Pendle Finance and Global Dollar Network are integrating institutional-grade stablecoin infrastructure with Pendle's open yield tokenization platform. By bringing the Global Dollar (USDG) into Pendle's ecosystem, the partnership offers a regulated, Treasury-backed bridge for users to hedge, trade, or lock in fixed-income returns with the transparency of DeFi and the security of traditional finance.

  • Regulated Foundation: Paxos issues USDG, a USD-backed stablecoin overseen by the Monetary Authority of Singapore (MAS) and compliant with the EU's MiCA framework.
  • Fixed Income for DeFi: Pendle Finance allows users to split yield-bearing assets into Principal Tokens (PT) for fixed rates and Yield Tokens (YT) for yield trading or speculation.
  • Institutional-Grade Reserves: USDG reserves are managed by DBS Bank and primarily consist of short-term US Treasuries, effectively bringing a "risk-free" TradFi rate on-chain.
  • Scalable RWA Infrastructure: This integration addresses the $30B+ tokenized RWA market by providing the predictable, fixed-yield instruments that institutional treasuries require.
Pendle x GDN

This article is brought to you by Pendle Finance.

The tokenized RWA market surpassed $10 billion by Q3 2025, driven largely by institutional demand for on-chain fixed income and private credit.
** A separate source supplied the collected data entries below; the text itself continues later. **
-- ==== Sys2Proof/Tests/Slice0.lean ====
section
/-!
SUPPORT. Tests/Slice0.lean: the model's own tests: operands that are not well formed are refused as such; for the hypotheses of
each statement a state and operands that meet them; small steps whose results the spec states.
-/

namespace Sys2Proof.Tests

set_option Elab.async false

open Sys2Proof Sys2Proof.Machine

/-- A hub that runs, with its firmware up, changed by `f`. -/
def hub (f : Hub → Hub) : Hub :=
  f { State.reset.dev.hub with up := true, fw := { State.reset.dev.hub.fw with phase := .up } }

/-- The machine with that hub. -/
def st (f : Hub → Hub) : State := { dev := { hub := hub f } }

/-- The hub with port U0 as given. -/
def port0 (p : Port) : Hub := hub fun h => h.updPort 0 fun _ => p

/-- An ACTIVE plain port with both cables. -/
def live : Port := { st := .active, active := 0xFF, locked := 0xFF, cblA := true, cblB := true }

/-! ### Accelerator ports -/

theorem test_witness_TrainingAdvancesPort_detect :
    let h := hub fun h => (h.updPort 0 fun p => { p with cblA := true, cblB := true }).updHs 0 fun k => { k with rst := false }
    h.up = true ∧ (h.port 0).st = .detect ∧ h.bitAt (portReg 0 0) 0 = true ∧ h.rstReleased 0 = true ∧
      ((h.port 0).cblA || (h.port 0).cblB) = true ∧ h.minOctets 0 ≤ octets (0x3F &&& (h.port 0).present) := by decide

theorem test_witness_TrainingAdvancesPort_poll :
    let h := port0 { st := .poll, cblA := true, cblB := true }
    h.up = true ∧ (h.port 0).st = .poll ∧ h.minOctets 0 ≤ octets (h.port 0).present ∧
      h.minOctets 0 ≤ octets (0x3F &&& (h.port 0).present) := by decide

theorem test_witness_TrainingAdvancesPort_equalize :
    let h := port0 { st := .equalize, cblA := true, cblB := true, locked := 0xFF }
    (h.port 0).st = .equalize ∧ h.minOctets 0 ≤ octets (0x3F &&& (h.port 0).locked) := by decide

/-- A port whose cable A is reversed whole, and one whose first two lanes are crossed (R57). -/
def reversedA : Wiring := { inverted := 5, order := (List.range 32).map (31 - ·) ++ (List.range 32).map (32 + ·) }
def crossed : Wiring := { order := 1 :: 0 :: (List.range 62).map (2 + ·) }

theorem test_witness_TrainingAdvancesPort_wiring :
    let p : Port := { st := .poll, cblA := true, cblB := true }
    p.present &&& reversedA.locks = p.present ∧ reversedA.reversed false = true ∧ crossed.locks = 0xFE ∧
      (port0 p).minOctets 0 ≤ octets (0xFF &&& crossed.locks &&& p.present) := by decide +kernel

/-- What an endpoint that matches this hub announces. -/
def goodCaps : Caps :=
  { rate := BitVec.ofNat 8 Config.orderCode.laneRate, fecModes := 3, credits := List.replicate 6 8, octets := 0xFF, canSeal := true }

/-- The rate that the hub announces fits its field. -/
theorem goodCaps_rate : goodCaps.rate.toNat = Config.orderCode.laneRate := by
  have (c : Config.OrderCode) : (BitVec.ofNat 8 c.laneRate).toNat = c.laneRate := by cases c <;> rfl
  exact this _

theorem test_witness_TrainingAdvancesPort_config :
    let h := port0 { st := .config, cblA := true, cblB := true, locked := 0xFF }
    (h.port 0).st = .config ∧ h.configCheck 0 goodCaps = none := by
  refine ⟨by decide, ?_⟩
  unfold Hub.configCheck
  rw [if_neg (by rw [goodCaps_rate]; simp)]
  decide

theorem test_witness_TrainingFailureNamesReason :
    octets (0x3F &&& crossed.locks &&& ((port0 { st := .poll, cblA := true, cblB := true }).port 0).present) <
        (port0 { st := .poll, cblA := true, cblB := true }).minOctets 0 ∧
      ((port0 { st := .poll, cblA := true, cblB := true }).port 0).st = .poll ∧
      ((port0 { st := .equalize }).port 0).st = .equalize ∧ ((port0 { st := .config }).port 0).st = .config ∧
      ((port0 { st := .sealSync }).port 0).st = .sealSync := by decide +kernel

theorem test_witness_TrainingFailureNamesReason_config :
    let h := port0 { st := .config, locked := 0xFF }
    h.configCheck 0 { goodCaps with rate := 0 } = some 0x04 ∧ h.configCheck 0 { goodCaps with fecModes := 0 } = some 0x05 ∧
      h.configCheck 0 { goodCaps with credits := [8, 8, 8, 8, 8, 7] } = some 0x06 ∧
      h.configCheck 0 { goodCaps with credits := [4095, 4095, 4095, 4095, 4095, 4096] } = some 0x06 ∧
      h.configCheck 0 { goodCaps with octets := 0x1F } = some 0x07 := by
  have bad : ((0 : BitVec 8).toNat ≠ Config.orderCode.laneRate) := by
    have (c : Config.OrderCode) : (0 : BitVec 8).toNat ≠ c.laneRate := by cases c <;> decide
    exact this _
  unfold Hub.configCheck
  refine ⟨by rw [if_pos bad], ?_, ?_, ?_, ?_⟩ <;> rw [if_neg (by simp [goodCaps_rate])] <;> decide +kernel

theorem test_witness_ThirdFailedAttemptFails :
    (1 : Nat) ≠ 0 ∧ (1 : Nat) ≠ 0 ∧ (port0 { st := .poll }).fab.port.wf (fun _ => {}) = true ∧
      min 15 (((port0 { st := .poll }).port 0).attempts + 1) < 3 ∧
      3 ≤ min 15 (((port0 { st := .poll, attempts := 2 }).port 0).attempts + 1) := by decide

theorem test_witness_LossEntersRetrain :
    (port0 live).up = true ∧ ((port0 live).port 0).st = .active ∧
      ((port0 live).port 0).active &&& (1#8 <<< (63 / 8)) ≠ 0 ∧
      ((port0 { live with st := .retrain }).port 0).st = .retrain ∧
      (let p := (port0 { live with retry := [{ typ := 9 }, { typ := 9, seq := 1 }], sends := [7, 8] }).port 0
       p.retry.zip p.sends = [({ typ := 9 }, 7)] ++ ({ typ := 9, seq := 1 }, 8) :: [] ∧
         ∀ e ∈ [(({ typ := 9 } : Brick), 7)], e.2 < 8) := by decide

theorem test_witness_LossEntersRetrain_cable :
    let h := hub fun h => (h.updPort 0 fun _ => live).setFld (portReg 0 0) 11 8 4
    (h.port 0).st = .active ∧ h.minOctets 0 ≤ octets ((h.port 0).active &&& ~~~cableOctets true) := by decide

theorem test_witness_FenceNamesReason_retrain :
    let h := port0 { live with st := .retrain, locked := 0x1F }
    h.up = true ∧ (h.port 0).st = .retrain ∧ octets ((h.port 0).active &&& (h.port 0).locked &&& 0xFF) < h.minOctets 0 ∧
      (h.port 0).annOk none = true ∧ (h.port 0).retryLimit = false ∧ ((port0 { live with st := .retrain, retryLimit := true }).port 0).retryLimit = true := by
  decide

theorem test_witness_FenceNamesReason_credit :
    let b : Brick := { typ := 0x09, vc := 1 }
    let h := port0 { live with egress := [(0x40, b)] }
    (h.port 0).st = .active ∧ (h.port 0).sealHold = false ∧ Tbl.get 0 (h.port 0).credit 1 = 0 ∧
      (0x40, b) ∈ (h.port 0).egress ∧ b.vc.toNat = 1 := by decide

theorem test_witness_FenceNamesReason_seal :
    2 ^ 44 ≤ ((port0 { live with sealed := true, txCtr := 2 ^ 44 }).port 0).txCtr ∧
      ((port0 { live with sealed := true, txCtr := 2 ^ 44 - 1, rxCtr := 2 ^ 44 }).port 0).txCtr < 2 ^ 44 ∧
      2 ^ 44 ≤ ((port0 { live with sealed := true, rxCtr := 2 ^ 44 }).port 0).rxCtr ∧
      octets (((port0 live).port 0).active &&& ~~~cableOctets false) < (port0 live).minOctets 0 := by decide +kernel

theorem test_witness_PortReturnsToActive :
    ((port0 { st := .fenced, lastFail := 0x09 }).port 0).lastFail = 0x09 ∧
      (port0 { live with st := .retrain, locked := 0x3F }).minOctets 0 ≤
        octets (((port0 { live with st := .retrain, locked := 0x3F }).port 0).active &&& 0x3F &&& 0xFF) ∧
      ((port0 { live with st := .retrain, locked := 0x3F }).port 0).sealHold = false ∧
      ((port0 { live with st := .retrain }).port 0).st = .retrain ∧
      ((port0 { live with st := .retrain, sealed := true }).port 0).annOk none = false := by decide

theorem test_witness_PortReturnsToActive_sealed :
    let r := (port0 { live with st := .retrain, locked := 0xFF, sealed := true, rxSlot := true, rxCtr := 5, rxKey1 := [1] }).port 0
    let y := (port0 { st := .sealSync, rxSlot := true, rxCtr := 5, rxKey0 := [2], rxKey1 := [1] }).port 0
    r.sealed = true ∧ r.toPlain = false ∧ r.sealHold = false ∧ r.rxKey true ≠ [] ∧ r.rxSlot = true ∧ r.rxCtr ≤ 5 ∧ 4 < r.rxCtr ∧
      y.st = .sealSync ∧ y.heldIn = [] ∧ y.rxKey true ≠ [] ∧ y.rxSlot = true ∧ y.rxCtr ≤ 5 ∧ 4 < y.rxCtr ∧ y.rxKey false ≠ [] ∧
      false ≠ y.rxSlot := by decide

theorem test_witness_CableInsertionShows : (port0 { st := .failed, attempts := 3 }).up = true := rfl

/-- The CRC field is not covered by the CRC. -/
theorem crc_of_check (b : Brick) (c : BitVec 64) : ({ b with check := c } : Brick).crc = b.crc := rfl

/-- A WRITE brick, and the same with its CRC field right, and wrong. -/
def plainBrick : Brick := { typ := 0x09, payload := [1] }
def goodBrick : Brick := { plainBrick with check := plainBrick.crc }
def badBrick : Brick := { plainBrick with check := ~~~plainBrick.crc }

theorem test_witness_BricksAcceptedInSequence :
    ((port0 live).port 0).st = .active ∧ ((port0 live).port 0).sealed = false ∧ goodBrick.check = goodBrick.crc ∧
      goodBrick.is .idle = false ∧ goodBrick.is .nak = false ∧ goodBrick.seq = ((port0 live).port 0).rxNext :=
  ⟨by decide, by decide, (crc_of_check plainBrick plainBrick.crc).symm, by decide, by decide, by decide⟩

theorem test_witness_BricksAcceptedInSequence_order :
    0 < (((port0 { live with rxNext := 2 }).port 0).rxNext - goodBrick.seq).toNat ∧
      (((port0 { live with rxNext := 2 ^ 31 }).port 0).rxNext - goodBrick.seq).toNat ≤ 2 ^ 31 ∧
      2 ^ 31 < (((port0 { live with rxNext := 2 ^ 31 + 1 }).port 0).rxNext - goodBrick.seq).toNat := by decide

theorem test_witness_BricksAcceptedInSequence_bad : badBrick.check ≠ badBrick.crc := by
  have not_ne : ∀ x : BitVec 64, ~~~x ≠ x := by
    intro x h
    have := congrArg (fun y => y.getLsbD 0) h
    simp at this
  have e : badBrick.crc = plainBrick.crc := crc_of_check plainBrick (~~~plainBrick.crc)
  rw [e]
  exact not_ne plainBrick.crc

theorem test_witness_LinkTimersActOnPort :
    let p : Port := { live with retry := [{ typ := 9, seq := 7 }], nakWait := true, ackDue := 1 }
    let h := port0 p
    (h.port 0).st = .active ∧ (h.port 0).retry.findIdx? (fun r => r.seq == 7) = some 0 ∧ (h.port 0).nakWait = true ∧
      0 < (h.port 0).ackDue ∧ (h.port 0).retry ≠ [] := by decide +kernel

theorem test_witness_EgressSlotOrder :
    let h := port0 { live with nakOut := true }
    let k := port0 { live with retry := [{ typ := 9, seq := 7 }], resend := 1 }
    (h.port 0).st = .active ∧ (h.port 0).sealed = false ∧ h.therm.throt = false ∧ (h.port 0).nakOut = true ∧
      (k.port 0).nakOut = false ∧ 0 < (k.port 0).resend ∧
      (k.port 0).retry[(k.port 0).retry.length - (k.port 0).resend]? = some { typ := 9, seq := 7 } ∧
      (port0 live).choose 0 [] = none ∧ ((port0 live).port 0).retry.length < 2048 ∧ ((port0 live).port 0).resend = 0 := by decide

theorem test_witness_EgressSlotOrder_choose :
    let h := port0 { live with egress := [(0x40, { typ := 0x0C, vc := 1 })], credit := [(1, 8)] }
    ((h.choose 0 []).map fun c => c.1.2.vcOk) = some true := by decide +kernel

theorem test_witness_EgressSlotOrder_wrongVc :
    let h := port0 { live with egress := [(8, { typ := 0x0C, vc := 0 })], credit := [(0, 8)] }
    ((h.choose 0 []).map fun c => (c.1.2.vcOk, c.1.2.bt.isSome, decide (8 ≤ c.1.1))) = some (false, true, true) ∧
      ((h.port 0).sealed = true → (h.port 0).txCtr < 2 ^ 44) ∧
      ((port0 { live with sealed := true, txCtr := 2 ^ 44 - 1 }).port 0).txCtr < 2 ^ 44 := by decide +kernel

theorem test_witness_EgressSlotOrder_full :
    2048 ≤ ((port0 { live with retry := List.replicate 2048 { typ := 9 } }).port 0).retry.length := by
  decide +kernel

theorem test_witness_EgressSlotOrder_throttle :
    let h := hub fun h => { h.updPort 0 (fun _ => live) with therm := { h.therm with throt := true } }
    h.therm.throt = true ∧ (h.port 0).thr + h.fld 0x100034 6 0 < 100 := by decide

theorem test_witness_SealExchangeRows :
    let h := port0 { live with sealed := true, txCtr := 2 ^ 39 }
    (h.port 0).rekeySlot = some true ∧ (h.port 0).st = .active ∧ (h.port 0).sealed = true ∧ (h.port 0).ex.xstate ≠ 1 ∧
      ((port0 { live with sealed := true, txCtr := 2 ^ 40, txKey1 := [1] }).port 0).txKey true ≠ [] ∧
      2 ^ 40 ≤ ((port0 { live with sealed := true, txCtr := 2 ^ 40 }).port 0).txCtr ∧
      ((port0 { live with sealed := true, txCtr := 2 ^ 44 - 1 }).port 0).txCtr < 2 ^ 44 ∧
      ((port0 { live with ex := { xstate := 1 } }).port 0).ex.xstate = 1 ∧
      (let p := (port0 { live with sealed := true, txCtr := 2 ^ 40, rxCtr := 2 ^ 40 - 1 }).port 0
       p.rxCtr < 2 ^ 40 ∧ p.txKey (!p.txSlot) = [] ∧ p.overdue = false) ∧
      (let p := (port0 { live with sealed := true, txCtr := 2 ^ 40 - 1, rxCtr := 2 ^ 40 }).port 0
       p.txCtr < 2 ^ 40 ∧ 2 ^ 40 ≤ p.rxCtr ∧ p.rxCtr < 2 ^ 44 ∧ p.rxKey (!p.rxSlot) = [] ∧ p.rxOverdue = false) := by decide +kernel

/-- A management brick from port 0 at the management core. -/
def atCore (b : Brick) (p : Port) : Hub :=
  hub fun h => { h.updPort 0 (fun _ => p) with fab := { (h.updPort 0 (fun _ => p)).fab with inbox := [{ unit := 0xC0, port := 0, brick := b }] } }

theorem test_witness_SealExchangeRows_bricks :
    let r := mkBrick .mgmt 4 0 0 0xC0 0 [0x43, 3, 0, 0, 1, 0, 0, 0]
    let a := { mkBrick .mgmt 4 0 0 0xC0 0 [0x41, 3, 0, 0, 1, 0, 0, 0, 9] with first := true }
    let p : Port := { live with ex := { xstate := 1, xid := 3 } }
    ((atCore r p).takeMgmt 0 (fun m => m == 0x43)).isSome = true ∧
      (((atCore r p).takeMgmt 0 (fun m => m == 0x43)).map fun k => ((k.2.port 0).ex.xstate, k.1.sealXid)) = some (1, 3) ∧
      (((atCore a p).takeMgmt 0 (fun m => m != 0x30 && m != 0x43)).map fun k =>
        (k.1.sealMsg, k.1.sealXid, fragmentOk (k.2.port 0).ex k.1)) = some (0x41, 3, true) := by decide +kernel

/-! ### Starts, resets and the phases of a course -/

/-- A start as every sender gives it. -/
def boot : Boot := { smbAddr := 0, mgrEn := false, bootKiln := false, gib := 128, badChannels := 0, badTiles := [] }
US Treasuries alone account for over $7 billion of that figure, while fiat-backed stablecoins reached a combined market capitalization exceeding $224 billion earlier in the year.

This growth is supported by regulatory frameworks such as the US GENIUS Act, Singapore's Payment Services Act, and the EU's Markets in Crypto-Assets (MiCA) regulation have given institutions greater confidence to deploy capital on-chain. Major financial players from BlackRock to Franklin Templeton have launched tokenized Treasury products, signaling that the infrastructure connecting traditional finance and decentralized finance is maturing rapidly.

Within this landscape, two protocols occupy distinct but complementary roles. Paxos provides the regulated infrastructure and issues USDG on behalf of the Global Dollar Network, a stablecoin backed by high-quality reserves. Pendle Finance provides the marketplace where that stablecoin's yield can be traded, hedged, or locked in. Together, they represent a bridge between the predictability of traditional fixed income and the efficiency of blockchain-based markets.

Global Dollar (USDG)

Global Dollar (USDG) is a US dollar-backed stablecoin issued by Paxos Digital Singapore. Launched in November 2024, USDG maintains a 1:1 peg with the US dollar and is backed exclusively by high-quality liquid assets, primarily cash deposits and short-term US Treasury securities. Reserves are managed by leading bank partners including DBS Bank, Dreyfus, Standard Chartered Bank, and Banking Circle,  and Paxos publishes monthly reserve reports to maintain transparency.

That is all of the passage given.